In the following, for any $x\in\mathbb{X}$ and $t \in [T]$ let: $$ \mathcal{V}^\star_t(x) := \min_{u_{_t}, \ldots, u_{_{T-1}}} \sum_{k=t}^{T-1} \left\{x_k^\top Q_k x_k + u_k^\top R_k u_k \right\} + x_T^\top Q_T x_T\; \quad \text{ with } x_t = x\;, $$ the value function associated to the $t$-tail sub-problem. One of the LQR fundamental result is that each $\mathcal{V}^\star_t(\cdot)$ is a quadratic function which coefficient can be computed in a backward fashion. Formally, for any $t\in[T]$ we have $ \mathcal{V}^\star_t(x) = x^\top P_t x $, where: $$ \begin{aligned} P_T &= Q_T \succeq 0 \\ \text{ for }t<T, \; P_t &= Q_t + A^\top P_{t+1}A - A^\top P_{t+1}B\left(R_t + B^\top P_{t+1} B\right)^{-1} B^\top P_{t+1}A \succeq 0\;. \end{aligned} $$
But what good is this property when it comes to find an optimal control sequence? It turns out that the sequence $(u_1^\star, \ldots, u_{N-1}^\star)$ where each $u_t^\star = (R_t + B^\top P_{t+1} B)^{-1}B^\top P_{t+1}Ax_t$ solves the Dynamic Programming objective (cf. proof above) is optimal. In other words, playing: $$u_t = K_t x_t \quad \text{ where }\quad K_t = -(R_t + B^\top P_{t+1} B)^{-1}B^\top P_{t+1}A $$ at every round $t\in[T]$ yields an optimal behavior.

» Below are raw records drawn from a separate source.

-- ==== Sys2Proof/Machine/Merge.lean ====
section
/-! DEFINITION. The merge engine of the root: segments into stand lines, blending and seam matching (R220, R222 to R226). -/

namespace Sys2Proof.Machine

/-- Slot `s` has failed in a group command (R218, R220). -/
def Dev.failed (d : Dev) (s : Nat) : Bool := (d.get F.STAND_DEGRADED_MAP).testBit s

/-- Slots of a kind in a channel, in COL0 order. -/
def Dev.slotsOf (d : Dev) (kind chan : Nat) : List Nat :=
  let ss := (List.range 32).filter (fun s => match d.ent s with | some e => e.kind == kind && e.chan == chan | none => false)
  let col (s : Nat) : Nat := match d.ent s with | some e => e.col0 | none => 0
  ss.foldl (fun acc s => (acc.filter (fun x => decide (col x ≤ col s))) ++ [s] ++ acc.filter (fun x => decide (col s < col x))) []

/-- The sub-stand slot whose channels hold `chan`: the one of the largest first channel at or below it. -/
def Dev.subSlot (d : Dev) (chan : Nat) : Option Nat :=
  ((List.range 32).filter (fun s => match d.ent s with | some e => e.kind == 3 && decide (e.chan ≤ chan) | none => false)).foldl
    (fun b s => match b with
      | none => some s
      | some x => if (match d.ent x, d.ent s with | some a, some c => decide (a.chan < c.chan) | _, _ => false) then some s else some x) none

/-- The channel belongs to a sub-stand. -/
def Dev.subChan (d : Dev) (chan : Nat) : Bool := (d.subSlot chan).isSome && (d.slotsOf 1 chan).isEmpty

/-- Window columns of a slot: this module's own, or as last heard. -/
def Dev.colsOf (d : Dev) (s : Nat) : Nat :=
  if s = d.get F.STAND_STAT_SLOT then d.fpa.set.cols else (assoc d.stand.cols s).getD 2560

/-- First stand pixel of a slot. -/
def Dev.col0 (d : Dev) (s : Nat) : Nat := match d.ent s with | some e => e.col0 | none => 0

/-- Width of a channel: the largest COL0 + window columns of its imaging slots (R202). -/
def Dev.chanWidth (d : Dev) (chan : Nat) : Nat := maxN ((d.slotsOf 1 chan).map (fun s => d.col0 s + d.colsOf s))

/-- Slot `s` is allowed to send under R205, as its HEART shows. -/
def Dev.sending (d : Dev) (s : Nat) : Bool :=
  s == d.get F.STAND_STAT_SLOT || (match d.stand.heard.find? (fun h => h.slot == s) with | some h => h.flags.testBit 0 | none => false)

/-- A region of a channel: an imaging slot, or one without an imaging slot that a standby covers in its own right, which may be
the standby's own (R211). -/
def Dev.regions (d : Dev) (chan : Nat) : List Nat :=
  let covered (s : Nat) : Bool := (List.range 32).any (fun t => match d.ent t with | some e => e.kind == 2 && e.cover == s && e.chan == chan | none => false)
  let own (s : Nat) : Bool := match d.ent s with | some e => e.cover == s | none => false
  d.slotsOf 1 chan ++ (d.slotsOf 4 chan).filter covered ++ (d.slotsOf 2 chan).filter own

/-- The segment of a line held from a slot that has not failed. -/
def segFrom (d : Dev) (l : MLine) (s : Nat) : Option Segment := if d.failed s then none else l.segs.find? (fun g => g.slot == s)

/-- How a region of a line is filled (R222): the segment, and whether a standby stands in. -/
def fillRegion (d : Dev) (l : MLine) (s : Nat) : Option (Segment × Bool) :=
  let own := segFrom d l s
  let clear (g : Segment) : Bool := !g.flags.testBit 3
  let kind := match d.ent s with | some e => e.kind | none => 0
  match (if kind = 1 then own.filter clear else none) with
  | some g => some (g, false)
  | none =>
    let cov := (List.range 32).filter (fun t => match d.ent t with | some e => e.kind == 2 && e.cover == s && d.alive t | none => false)
    match cov.findSome? (fun t => segFrom d l t) with
    | some g => some (g, true)
    | none => if kind = 1 then own.map (fun g => (g, false)) else none

/-- A trimmed pixel value (R225). -/
def trimPx (d : Dev) (s v : Nat) : Nat :=
  if v = 0 then 0
  else
    let o := d.getI (F.STAND_TRIM_OFS.at s)
    let g := d.getI (F.STAND_TRIM_GAIN.at s)
    (clampI 1 65535 (rdiv (65536 * (v : Int) + 4096 * o + g * ((v : Int) - (d.get F.STAND_SEAM_TREF_VAL : Nat))) 65536)).toNat

/-- A filled region in place: its slot, its first stand pixel and its trimmed pixels. -/
structure Placed_ where
  region : Nat
  slot : Nat
  col0 : Nat
  px : List SegPx

/-- The pixel of a placed region at stand pixel `x`. -/
def Placed_.at (p : Placed_) (x : Nat) : Option SegPx := if x < p.col0 then none else p.px[x - p.col0]?

/-- Blend of two trimmed values over an overlap of `n` pixels at `i` from the left (R225). -/
def blend (n i a b : Nat) : Nat :=
  if a = 0 then b else if b = 0 then a
  else (rdiv (((2 * n : Int) - 2 * i - 1) * a + (2 * i + 1 : Nat) * (b : Int)) (2 * n : Nat)).toNat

In the previous approach, we computed optimal controls $(u_1^\star, \ldots, u_{N-1}^\star)$ before-hand. This is called an open loop approach. We just found out that each $u_t^\star$ can be expressed directly as a function of $x_t$. We can therefore wait to observe the state $x_t$ before deciding on our command (closed loop). This is an action vs. strategy distinction. In deterministic systems the two are equivalent; however, as we’ll see shortly, in stochastic settings the open loop approach can be arbitrarily sub-optimal.
Finally, observe how the computation cost’s is now being trimmed down to $\mathcal{O}(T)$ – one of DP main’s advantage, along with its portability to stochastic settings.
Steady-state problem
Let’s now part with the finite horizon problem and consider steady state settings. The idea is to build stabilizing control ($x_t \to 0$), evaluated under an infinite horizon. We now evaluate a control sequence $U = (u_0, \ldots, u_t, \ldots)$ under the following criterion: $$ \mathcal{V}_\infty(x_0, U) = \sum_{t=0}^\infty x_t Q x + u_t R u_t \; . $$ Note that we know consider fixed state and control cost matrices. Observe also that $\mathcal{V}_\infty(x_0, U)$ can be $+\infty$ for some control. For our minimization problem to be well-defined, we’ll need to ensure that $\mathcal{V}^\infty(x_0, U)$ is bounded above for at least one control sequence. To this end, the main control theoretic notion we will need is called controllability. The pair $(A, B)$ is said to be controllable if: $$ \text{rank}\begin{bmatrix} B & AB & \ldots & A^{d_x-1}B \end{bmatrix}= d_x \; . $$ Controllability is sufficient to guarantee for any $x_0$, it exists $T\in\mathbb{N}$ and $U = (u_0, \ldots, u_{T-1})$ such that $x_T = 0$ – ensuring that we can indeed find a control sequence such that $\mathcal{V}_\infty(x_0, U)<+\infty$.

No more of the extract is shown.